The key second-order read is that the quarter is less about the small top-line miss and more about the quality of mix: dermatology is now carrying the group while legacy U.S. products and FX act as a drag. That changes the equity story from “can they hit guidance?” to “how long can they compound margin while the old book decays?” In that framework, the market is likely underestimating how much incremental EBITDA leverage comes from the European launch curve, especially if SG&A remains phasing-based and not structurally higher. The bigger risk is that the U.S. portfolio erosion becomes a persistent cash sink just as the company leans into pipeline spend and milestone outflows. The near-term P&L looks resilient because royalty and milestone timing are lumpy, but over the next 2-3 quarters the market will start discounting whether Ebglyss can offset a maturing Ilumetri trajectory and continued legacy decay. If growth decelerates even modestly in the new launches, the multiple can compress quickly because the bullish case is implicitly assuming a multi-year runway with few execution stumbles.
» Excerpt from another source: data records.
-- ==== Sys2Proof/Machine/Requests.lean ====
section
/-! DEFINITION. The meanings of the requests of the catalogue (section 11.4): each is its kind byte, the check of its
body by the link (R193), and its owner's rule. -/
namespace Sys2Proof.Machine

/-- UNKNOWN_KIND: a request whose kind is not in the catalogue (R193). A kind of the catalogue is another row of the
table, and the command is refused. -/
def execUnknownKind (kind tag : Byte) (body : List Byte) (s : State) : Host.Outcome State Fault Refusal :=
  match requestWidths kind body with
  | none => .next (s.request ⟨kind, tag, body⟩ fun _ s => refuse s .unknownKind)
  | some _ => .refused .wrongRow

/-- IDENT (R200). -/
def execIdent (tag : Byte) (body : List Byte) (s : State) : Host.Outcome State Fault Refusal :=
  .next (s.request ⟨0x01#8, tag, body⟩ (fun _ s => s.identRequest))

/-- STATUS (R201). -/
def execStatus (tag : Byte) (body : List Byte) (s : State) : Host.Outcome State Fault Refusal :=
  .next (s.request ⟨0x02#8, tag, body⟩ (fun _ s => s.statusRequest))

/-- SET_MODE (R194). -/
def execSetMode (tag : Byte) (body : List Byte) (s : State) : Host.Outcome State Fault Refusal :=
  .next (s.request ⟨0x03#8, tag, body⟩ setModeFields)

/-- SET_PARAM (R199). -/
def execSetParam (tag : Byte) (body : List Byte) (s : State) : Host.Outcome State Fault Refusal :=
  .next (s.request ⟨0x04#8, tag, body⟩ setParamFields)

/-- MODEL_CLEAR (R11). -/
def execModelClear (tag : Byte) (body : List Byte) (s : State) : Host.Outcome State Fault Refusal :=
  .next (s.request ⟨0x10#8, tag, body⟩ (fun _ s => s.modelClear))

/-- LOAD_SEGMENT (R3). -/
def execLoadSegment (tag : Byte) (body : List Byte) (s : State) : Host.Outcome State Fault Refusal :=
  .next (s.request ⟨0x11#8, tag, body⟩ loadSegmentFields)

/-- LOAD_VALVE (R4, R5). -/
def execLoadValve (tag : Byte) (body : List Byte) (s : State) : Host.Outcome State Fault Refusal :=
  .next (s.request ⟨0x12#8, tag, body⟩ loadValveFields)

/-- LOAD_POINT (R6, R7). -/
def execLoadPoint (tag : Byte) (body : List Byte) (s : State) : Host.Outcome State Fault Refusal :=
  .next (s.request ⟨0x13#8, tag, body⟩ loadPointFields)

/-- LOAD_STATION (R8). -/
def execLoadStation (tag : Byte) (body : List Byte) (s : State) : Host.Outcome State Fault Refusal :=
  .next (s.request ⟨0x14#8, tag, body⟩ loadStationFields)

/-- LOAD_LINE (R9). -/
def execLoadLine (tag : Byte) (body : List Byte) (s : State) : Host.Outcome State Fault Refusal :=
  .next (s.request ⟨0x15#8, tag, body⟩ loadLineFields)

/-- LOAD_TIER (R10). -/
def execLoadTier (tag : Byte) (body : List Byte) (s : State) : Host.Outcome State Fault Refusal :=
  .next (s.request ⟨0x16#8, tag, body⟩ loadTierFields)

/-- READ_SEGMENT (R15). -/
def execReadSegment (tag : Byte) (body : List Byte) (s : State) : Host.Outcome State Fault Refusal :=
  .next (s.request ⟨0x18#8, tag, body⟩ (oneField State.readSegment))

/-- READ_VALVE (R15). -/
def execReadValve (tag : Byte) (body : List Byte) (s : State) : Host.Outcome State Fault Refusal :=
  .next (s.request ⟨0x19#8, tag, body⟩ (oneField State.readValve))

/-- READ_POINT (R16). -/
def execReadPoint (tag : Byte) (body : List Byte) (s : State) : Host.Outcome State Fault Refusal :=
  .next (s.request ⟨0x1A#8, tag, body⟩ (oneField State.readPoint))

/-- READ_STATION (R16). -/
def execReadStation (tag : Byte) (body : List Byte) (s : State) : Host.Outcome State Fault Refusal :=
  .next (s.request ⟨0x1B#8, tag, body⟩ (oneField State.readStation))

/-- STATION_STATS (R37). -/
def execStationStats (tag : Byte) (body : List Byte) (s : State) : Host.Outcome State Fault Refusal :=
  .next (s.request ⟨0x1C#8, tag, body⟩ stationStatsFields)

/-- CALL (R104). -/
def execCall (tag : Byte) (body : List Byte) (s : State) : Host.Outcome State Fault Refusal :=
  .next (s.request ⟨0x20#8, tag, body⟩ callFields)

/-- ATTEND (R120). -/
def execAttend (tag : Byte) (body : List Byte) (s : State) : Host.Outcome State Fault Refusal :=
  .next (s.request ⟨0x21#8, tag, body⟩ (oneField State.attendRequest))

/-- MADE_SAFE (R121). -/
def execMadeSafe (tag : Byte) (body : List Byte) (s : State) : Host.Outcome State Fault Refusal :=
  .next (s.request ⟨0x22#8, tag, body⟩ (oneField State.madeSafeRequest))

/-- CLOSE_INCIDENT (R122). -/
def execCloseIncident (tag : Byte) (body : List Byte) (s : State) : Host.Outcome State Fault Refusal :=
  .next (s.request ⟨0x23#8, tag, body⟩ (oneField State.closeIncidentRequest))

/-- FLOOR (R113). -/
def execFloor (tag : Byte) (body : List Byte) (s : State) : Host.Outcome State Fault Refusal :=
  .next (s.request ⟨0x24#8, tag, body⟩ floorFields)

/-- READ_INCIDENT (R125). -/
def execReadIncident (tag : Byte) (body : List Byte) (s : State) : Host.Outcome State Fault Refusal :=
  .next (s.request ⟨0x25#8, tag, body⟩ (oneField State.readIncident))

/-- PLAN (R135). -/
def execPlan (tag : Byte) (body : List Byte) (s : State) : Host.Outcome State Fault Refusal :=
  .next (s.request ⟨0x30#8, tag, body⟩ planFields)

/-- EXECUTE (R139). -/
def execExecute (tag : Byte) (body : List Byte) (s : State) : Host.Outcome State Fault Refusal :=
  .next (s.request ⟨0x31#8, tag, body⟩ (oneField State.executeRequest))

/-- EXTEND (R150). -/
def execExtend (tag : Byte) (body : List Byte) (s : State) : Host.Outcome State Fault Refusal :=
  .next (s.request ⟨0x32#8, tag, body⟩ extendFields)

/-- CONFIRM (R148). -/
def execConfirm (tag : Byte) (body : List Byte) (s : State) : Host.Outcome State Fault Refusal :=
  .next (s.request ⟨0x33#8, tag, body⟩ (oneField State.confirmRequest))

/-- RELEASE (R151). -/
def execRelease (tag : Byte) (body : List Byte) (s : State) : Host.Outcome State Fault Refusal :=
  .next (s.request ⟨0x34#8, tag, body⟩ (oneField State.releaseRequest))

/-- CANCEL (R137). -/
def execCancel (tag : Byte) (body : List Byte) (s : State) : Host.Outcome State Fault Refusal :=
  .next (s.request ⟨0x35#8, tag, body⟩ (oneField State.cancelRequest))

/-- READ_CONTEXT (R154). -/
def execReadContext (tag : Byte) (body : List Byte) (s : State) : Host.Outcome State Fault Refusal :=
  .next (s.request ⟨0x36#8, tag, body⟩ (oneField State.readContext))

/-- ORDER (R68). -/
def execOrder (tag : Byte) (body : List Byte) (s : State) : Host.Outcome State Fault Refusal :=
  .next (s.request ⟨0x40#8, tag, body⟩ orderFields)

/-- RECALL (R69). -/
def execRecall (tag : Byte) (body : List Byte) (s : State) : Host.Outcome State Fault Refusal :=
  .next (s.request ⟨0x41#8, tag, body⟩ recallFields)

/-- RELEASE_LOCAL (R69). -/
def execReleaseLocal (tag : Byte) (body : List Byte) (s : State) : Host.Outcome State Fault Refusal :=
  .next (s.request ⟨0x42#8, tag, body⟩ releaseLocalFields)

/-- ABORT (R79). -/
def execAbort (tag : Byte) (body : List Byte) (s : State) : Host.Outcome State Fault Refusal :=
  .next (s.request ⟨0x43#8, tag, body⟩ (oneField State.abortAndSettle))

/-- HOLD (R80). -/
def execHold (tag : Byte) (body : List Byte) (s : State) : Host.Outcome State Fault Refusal :=
  .next (s.request ⟨0x44#8, tag, body⟩ (fun _ s => s.holdRequest))

/-- RELEASE_HOLD (R81). -/
def execReleaseHold (tag : Byte) (body : List Byte) (s : State) : Host.Outcome State Fault Refusal :=
  .next (s.request ⟨0x45#8, tag, body⟩ (fun _ s => s.releaseHoldRequest))

/-- VALVE_ENTRY (R63). -/
def execValveEntry (tag : Byte) (body : List Byte) (s : State) : Host.Outcome State Fault Refusal :=
  .next (s.request ⟨0x46#8, tag, body⟩ valveEntryFields)

/-- INHIBIT (R65). -/
def execInhibit (tag : Byte) (body : List Byte) (s : State) : Host.Outcome State Fault Refusal :=
  .next (s.request ⟨0x47#8, tag, body⟩ inhibitFields)

/-- READ_ORDERS (R86). -/
def execReadOrders (tag : Byte) (body : List Byte) (s : State) : Host.Outcome State Fault Refusal :=
  .next (s.request ⟨0x48#8, tag, body⟩ (fun _ s => s.readOrders))

/-- RELIGHT_DONE (R160). -/
def execRelightDone (tag : Byte) (body : List Byte) (s : State) : Host.Outcome State Fault Refusal :=
  .next (s.request ⟨0x50#8, tag, body⟩ (oneField State.relightDone))

/-- READ_OUTAGE (R172). -/
def execReadOutage (tag : Byte) (body : List Byte) (s : State) : Host.Outcome State Fault Refusal :=
  .next (s.request ⟨0x51#8, tag, body⟩ (oneField State.readOutage))

/-- DISCARD_OUTAGE (R171). -/
def execDiscardOutage (tag : Byte) (body : List Byte) (s : State) : Host.Outcome State Fault Refusal :=
  .next (s.request ⟨0x52#8, tag, body⟩ (oneField State.discardOutage))

/-- FETCH (R186). -/
def execFetch (tag : Byte) (body : List Byte) (s : State) : Host.Outcome State Fault Refusal :=
  .next (s.request ⟨0x60#8, tag, body⟩ (oneField State.fetchRequest))

end Sys2Proof.Machine
end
Contrarian angle: consensus may be too focused on the “miss” and not enough on the fact that this is becoming a cleaner dermatology platform with operating leverage. That said, the stock is not obviously cheap if investors are already capitalizing peak sales ambitions without demanding proof on the next wave of assets. The best asymmetry is likely in the peers rather than the headline name: stronger Ebglyss momentum should support the franchise narrative for the class, while companies with more exposed legacy dermatology exposure and weaker pipeline optionality should trade worse as the market re-rates winners and laggards in the category. From a timing perspective, the next catalyst is not this print but the next 1-2 quarters of launch data and confirmation that U.S. weakness is contained. If Ebglyss keeps accelerating in France/Italy and Ilumetri stays stable, the stock can grind higher; if not, the market will likely rotate to skepticism on the durability of the dermatology premium.